Task requirements – Each line that includes "fresh" must be copied from the records.

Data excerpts
§

/-- Currents and powers of the charger while it runs: the manual gives no way to form I_AC, P_AC and PACK_I from
converter inputs, so their values are open. -/
def State.chgMeasure (s : State) : State :=
  let k := s.fresh
  let on := s.chgBit 6
  let iPack : Rat := if on then Config.freeRat k else 0
  let pAc : Rat := if s.chgBit 7 then Config.freeRat (k + 1) else 0
  let iAc : Rat := if s.chgBit 7 then |Config.freeRat (k + 2)| else 0
  let s := s.when (on || s.chgBit 7) fun s => s.draw.draw.draw
  let s := ((s.setQ Od.CHR_PACK_I iPack).setQ Od.CHR_P_AC pAc).setQ Od.CHR_I_AC iAc
  s.setQ Od.CHR_P_DC (iPack * s.num Od.DCL_V_DC)

/-- Charge and energy counted since the last instance. -/
def State.chgCount (s : State) : State :=
  let d : Rat := ((s.tb - s.chg.countTb : Nat) : Rat) / 100000000
  let i := s.num Od.CHR_PACK_I
  let p := s.num Od.CHR_P_AC
  let s := s.modChg fun x => { x with
    countTb := s.tb, hvIn := x.hvIn + max 0 i * d, hvOut := x.hvOut + max 0 (-i) * d
    eIn := x.eIn + max 0 p * d, eOut := x.eOut + max 0 (-p) * d }
  let s := (s.setN Od.HV_HV_CHARGE_mAs (s.chg.hvIn * 1000).floor.toNat).setN Od.HV_HV_DISCHARGE_mAs
    (s.chg.hvOut * 1000).floor.toNat
  (s.setN Od.CHR_E_IMPORT_J s.chg.eIn.floor.toNat).setN Od.CHR_E_EXPORT_J s.chg.eOut.floor.toNat

/-! ### Export (R348) -/

/-- Rms voltage of an export phase, its load's wish `q` being open: within 3 % of its ramping rated voltage, down to 85 % in
droop. -/
def expVoltage (q target : Rat) (droop : Bool) : Rat :=
  clampQ ((if droop then 85 / 100 else 97 / 100) * target) (103 / 100 * target) q

/-- Rms current of an export phase: above 110 % of EXP_S_MAX at most 1.5 × rated (R348). -/
def expCurrent (q rated : Rat) (over_ : Bool) : Rat := if over_ then min q (3 / 2 * rated) else q

/-- Rated current per phase of an export mode (Table 13.17). -/
def exportAmps (m : Nat) : Rat :=
  match m with
  | 2 => 361 / 10 | 3 => 322 / 10 | _ => 433 / 10

/-- An instance of export: the ramp, the output's values, and the limits' bits. -/
def State.exportInstance (s : State) : State :=
  if ¬ s.exporting then s
  else
    let r := exportRated (s.nat Od.EXP_EXP_MODE)
    let past : Rat := (s.tb - s.chg.expTb : Nat)
    let full := if s.chg.expDown then ms 100 else ms (s.nat Od.EXP_EXP_RAMP_ms)
    let f : Rat := if s.chg.expDown then max 0 (1 - past / full) else min 1 (past / full)
    let target := f * r.1
    let phases := List.range r.2.2.2
    let k := s.fresh
    let p := Config.freeRat (k + 3)
    let va : Rat := |Config.freeRat (k + 4)|
    let droop := decide (s.num Od.HV_BMS_I_DIS * s.num Od.DCL_V_DC < p)
    let over_ := decide (11 / 10 * s.num Od.EXP_EXP_S_MAX * s.num (Od.THM_DERATE 4) < va)
    let amps := exportAmps (s.nat Od.EXP_EXP_MODE)
    let limited := over_ && phases.any fun i => decide (3 / 2 * amps ≤ |Config.freeRat (k + i)|)
    let deep := droop && phases.any fun i => decide (Config.freeRat (k + 5 + i) < 85 / 100 * target)
    let s := s.modChg fun x => { x with
      limTb := since limited x.limTb s.tb, overTb := since over_ x.overTb s.tb, deep := deep }
    let s := s.each phases fun i s => (s.setQ (Od.EXP_EXP_V i) (expVoltage (Config.freeRat (k + 5 + i)) target droop)).setQ
      (Od.EXP_EXP_I i) (expCurrent |Config.freeRat (k + i)| amps over_)
    let s := ((s.setQ Od.EXP_EXP_I_N |Config.freeRat (k + 8)|).setQ Od.EXP_EXP_P p).setQ Od.EXP_EXP_S va
    let s := { s with fresh := s.fresh + 9 }
    let s := (s.setBit Od.EXP_EXP_STATUS 6 droop).setBit Od.EXP_EXP_STATUS 5 limited
    let s := s.setBit Od.EXP_EXP_STATUS 3 (s.chg.expDown || decide (f < 1))
    if s.chg.expDown ∧ f = 0 ∧ s.ds .chg = .stopping then s.goto .chg .standby 0xFF else s

/-- An instance of the charge manager for CHG, every 1 ms. -/
def State.hvInstance (s : State) : State :=
  let s := s.chgMeasure.chgCount
  let s := s.setBit Od.EXP_EXP_STATUS 0 s.exportOk
  let st := s.hvState
  let half := decide (s.hvLimit < s.num Od.HV_HV_CC_A / 2)
  let s := s.modChg fun x => { x with hv := (x.hv.advance s.tb (charging st) half).note s.hvCond s.tb }
  let s := s.setQ Od.HV_HV_TIMER_min (s.chg.hv.timer / sec 60)
  let s := if st = 0 ∨ s.chg.stopFrom.isSome then (s.setChg 3 false).setChg 4 false else s.hvLimits
  let s := s.pfcRamp.stopRamp
  let s := if s.ds .chg = .active ∧ s.nat Od.CHG_CHG_MODE = 1 then s.hvAct else s
  s.exportInstance.modChg fun x => { x with rampTb := s.tb }

/-! ### Timers (R338, R339) -/

/-- A timed transition of the HV instance whose time has elapsed. -/
def State.hvTimed (s : State) : State :=
  let x := s.chg.hv
  match s.hvState with
  | 4 => if x.held 1 s.tb (sec 1) then s.setHvState 5 else s
  | 5 => if x.held 1 s.tb (sec 60) then (if s.flag Od.HV_HV_TOPOFF_EN then s.setHvState 7 else s.hvDone) else s
  | 7 => if x.entryTb + sec (60 * s.nat Od.HV_HV_TOPOFF_min) ≤ s.tb then s.hvDone else s
  | 6 => if x.entryTb + sec 10 ≤ s.tb then s.setHvState 8 else s
  | 9 => if x.held 1 s.tb (sec 5) ∧ s.ds .chg = .active then s.hvCheck else s
  | _ => s

def execChargeStateTimer (dt : Nat) (c : ChargeTarget) (s : State) : Res :=
  let s := s.elapse dt
  reply s (match c with | .hv => s.hvTimed | .lv => s.lvTimed)

/-- The safety timer of the HV instance has reached its limit. -/
def State.hvExpired (s : State) : State :=
  if charging s.hvState ∧ (sec (60 * s.nat Od.HV_HV_TIMER_LIMIT_min) : Rat) ≤ s.chg.hv.timer then
    (s.setHvState 11).raise 0x0B09 4 s.hvDetail [.chg]
  else s

def execSafetyTimerExpiry (dt : Nat) (c : ChargeTarget) (s : State) : Res :=
  let s := s.elapse dt
  reply s (match c with | .hv => s.hvExpired | .lv => s.lvExpired)

/-! ### BMS (R342, R343) -/

/-- Octets 0 to 7 of a frame, octet 0 in the low bits. -/
def octet (d : BitVec 64) (i : Nat) : Nat := d.toNat / 256 ^ i % 256
def octet16 (d : BitVec 64) (i : Nat) : Nat := octet d i + 256 * octet d (i + 1)

/-- The limits message: discarded as invalid with a reserved bit set or a voltage above 1,000 V. -/
def State.bmsLimits (s : State) (d : BitVec 64) : State :=
  let flags := octet d 6
  if 16 ≤ flags ∨ 10000 < octet16 d 0 then (s.setBit Od.HV_BMS_FLAGS 7 true).chgEvent 0x0B0F s.hvDetail
  else
    let alive := octet d 7
    let ok := s.chg.alive == some ((alive + 255) % 256)
    let s := ((s.setQ Od.HV_BMS_CV_V (octet16 d 0 / 10)).setQ Od.HV_BMS_I_CHG (octet16 d 2 / 10)).setQ Od.HV_BMS_I_DIS
      (octet16 d 4 / 10)
    let s := (s.setN Od.HV_BMS_FLAGS flags).setChg 2 ok
    let s := s.modChg fun x => { x with bmsTb := some s.tb, alive := some alive, aliveOk := ok }
    if ¬ flags.testBit 1 ∧ s.ds .chg = .active ∧ s.nat Od.CHG_CHG_MODE = 1 then
      if charging s.hvState then s.hvDone
      else if s.hvState = 1 ∧ 3 ≤ s.session then (s.chargerOff.relaysOpen)
      else s
    else s

/-- A frame of the BMS: the limits at BMS_RX_ID, or the pack voltage at BMS_RX_ID + 1. -/
def State.bmsFrame (s : State) (packFrame : Bool) (d : BitVec 64) : State :=
  if packFrame then (s.setQ Od.HV_BMS_V_PACK (octet16 d 0 / 10)).modChg fun x => { x with packTb := some s.tb }
  else s.bmsLimits d

def execBmsMessageReceive (dt : Nat) (packFrame : Bool) (data : BitVec 64) (s : State) : Res :=
  let s := s.elapse dt
  reply s ((s.rxTakeId 2 (s.nat Od.HV_BMS_RX_ID + if packFrame then 1 else 0) false).bmsFrame packFrame data)

/-- Neither frame's silence may last BMS_TIMEOUT_ms: BMS_OK is clear, and a session that runs, or export, stops. -/
def State.bmsSilent (s : State) : State :=
  let late (t : Option Nat) : Bool :=
    match t with | some t => decide (t + ms (s.nat Od.HV_BMS_TIMEOUT_ms) ≤ s.tb) | none => false
  if late s.chg.bmsTb || late s.chg.packTb then
    let s := (s.setChg 2 false).modChg fun x => { x with
      bmsTb := if late x.bmsTb then none else x.bmsTb, packTb := if late x.packTb then none else x.packTb
      alive := none, aliveOk := false }
    (s.count ctrBmsTimeout).raise 0x0B0E 4 s.hvDetail [.chg]
  else s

§

Completed task –
  let k := s.fresh
    let k := s.fresh
    let s := { s with fresh := s.fresh + 9 }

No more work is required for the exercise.